Он уже переступил порог, вышел на площадку, а до Юны еще доносилось, как он, стоя около двери в свою квартиру, повторял слово «прелесть», вероятно запавшее в его сердце.

Когда за соседом закрылась дверь, Юна даже оглянулась по сторонам, словно проверяя, не подсматривает ли кто за ней, затем вскочила на кровать… и подпрыгнула. Пружины откликнулись. Их мелодию не нарушило ни долгое пребывание в кладовке, ни в стенном шкафу…

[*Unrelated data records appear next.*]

/-! ### onMach -/

@[simp] theorem State.onMach_pending (f : Mach → Mach) (s : State) : (s.onMach f).pending = s.pending := rfl
@[simp] theorem State.onMach_cw (f : Mach → Mach) (s : State) : (s.onMach f).cw = s.cw := rfl
@[simp] theorem State.onMach_stats (f : Mach → Mach) (s : State) : (s.onMach f).stats = s.stats := rfl
@[simp] theorem State.onMach_pwr (f : Mach → Mach) (s : State) : (s.onMach f).pwr = s.pwr := rfl
@[simp] theorem State.onMach_nor (f : Mach → Mach) (s : State) : (s.onMach f).nor = s.nor := rfl
@[simp] theorem State.onMach_store (f : Mach → Mach) (s : State) : (s.onMach f).store = s.store := rfl
@[simp] theorem State.onMach_kt (f : Mach → Mach) (s : State) : (s.onMach f).kt = s.kt := rfl
@[simp] theorem State.onMach_home (f : Mach → Mach) (s : State) : (s.onMach f).home = s.home := rfl
@[simp] theorem State.onMach_core (f : Mach → Mach) (s : State) : (s.onMach f).core = s.core := rfl
@[simp] theorem State.onMach_eng (f : Mach → Mach) (s : State) : (s.onMach f).eng = s.eng := rfl
@[simp] theorem State.onMach_sec (f : Mach → Mach) (s : State) : (s.onMach f).sec = s.sec := rfl
@[simp] theorem State.onMach_mach (f : Mach → Mach) (s : State) : (s.onMach f).mach = f s.mach := rfl
@[simp] theorem State.onMach_gov (f : Mach → Mach) (s : State) : (s.onMach f).gov = s.gov := rfl
@[simp] theorem State.onMach_wire (f : Mach → Mach) (s : State) : (s.onMach f).wire = s.wire := rfl
@[simp] theorem State.onMach_free (f : Mach → Mach) (s : State) : (s.onMach f).free = s.free := rfl
@[simp] theorem State.onMach_onMach (f g : Mach → Mach) (s : State) : (s.onMach f).onMach g = s.onMach (fun x => g (f x)) := rfl

/-! ### onGov -/

@[simp] theorem State.onGov_pending (f : Gov → Gov) (s : State) : (s.onGov f).pending = s.pending := rfl
@[simp] theorem State.onGov_cw (f : Gov → Gov) (s : State) : (s.onGov f).cw = s.cw := rfl
@[simp] theorem State.onGov_stats (f : Gov → Gov) (s : State) : (s.onGov f).stats = s.stats := rfl
@[simp] theorem State.onGov_pwr (f : Gov → Gov) (s : State) : (s.onGov f).pwr = s.pwr := rfl
@[simp] theorem State.onGov_nor (f : Gov → Gov) (s : State) : (s.onGov f).nor = s.nor := rfl
@[simp] theorem State.onGov_store (f : Gov → Gov) (s : State) : (s.onGov f).store = s.store := rfl
@[simp] theorem State.onGov_kt (f : Gov → Gov) (s : State) : (s.onGov f).kt = s.kt := rfl
@[simp] theorem State.onGov_home (f : Gov → Gov) (s : State) : (s.onGov f).home = s.home := rfl
@[simp] theorem State.onGov_core (f : Gov → Gov) (s : State) : (s.onGov f).core = s.core := rfl
@[simp] theorem State.onGov_eng (f : Gov → Gov) (s : State) : (s.onGov f).eng = s.eng := rfl
@[simp] theorem State.onGov_sec (f : Gov → Gov) (s : State) : (s.onGov f).sec = s.sec := rfl
@[simp] theorem State.onGov_mach (f : Gov → Gov) (s : State) : (s.onGov f).mach = s.mach := rfl
@[simp] theorem State.onGov_gov (f : Gov → Gov) (s : State) : (s.onGov f).gov = f s.gov := rfl
@[simp] theorem State.onGov_wire (f : Gov → Gov) (s : State) : (s.onGov f).wire = s.wire := rfl
@[simp] theorem State.onGov_free (f : Gov → Gov) (s : State) : (s.onGov f).free = s.free := rfl
@[simp] theorem State.onGov_onGov (f g : Gov → Gov) (s : State) : (s.onGov f).onGov g = s.onGov (fun x => g (f x)) := rfl

end Sys2Proof.Machine
end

«Что случилось?» — как бы услышала Юна знакомый с детства вопрос.

— Я счастлива! — крикнула Юна. И подскочила еще раз. — Вы снова поете. Мне радостно! Как же я скучала без вас!

Впервые за долгие годы ничем не сдерживаемые слезы радости покатились по ее лицу.

Утром, не заснув ночью и на минуту, Юна позвонила Рождественской и сказала, что сейчас же едет к ней.

— Что-нибудь случилось? — перепугалась Евгения Петровна. — Какие-нибудь неприятности?

— Тетя Жена, не волнуйтесь. Я соскучилась по вас, а вы — неприятности! Я, тетя Женя, только сейчас поняла, как я вас люблю! Как я все время скучала!

— Господи, девочка, ты, никак, пьяна?! — всполошилась от неожиданных излияний Юны Рождественская. — Где ты вчера была? — Может быть, признания Юны навели ее на мысль, что та была вовсе не у Новикова, а где-то в другом месте, где «девочку», которой исполнилось сорок, напоили…

— Что вы, тетя Женя! Разве вы видели когда-нибудь меня пьяной? Я просто пьяна от счастья. Я сейчас еду к вам, и вы все поймете…

С этого дня медная кровать Рождественской прочно заняла место в маленькой комнате Юны.

Иван все еще был в командировке. Однажды Юна решила не дожидаться следующего Дня Победы, поехать к Вадиму Константиновичу и показать ему фотографии мамы, ее награды и единственную фотографию Василия, на которой тот был снят вполоборота. Созвонившись с Новиковым, Юна договорилась о встрече в субботу днем.

Вадим Константинович жил в центре города, в доме, архитектуру которого относили к советскому классицизму. Окна его квартиры выходили на старинные пруды — достопримечательность Москвы. До войны, зимой, он здесь катался на коньках, а летом — на лодках. Теперь на прудах не было катка, не держали и лодок. По их глади плавали лебеди и утки.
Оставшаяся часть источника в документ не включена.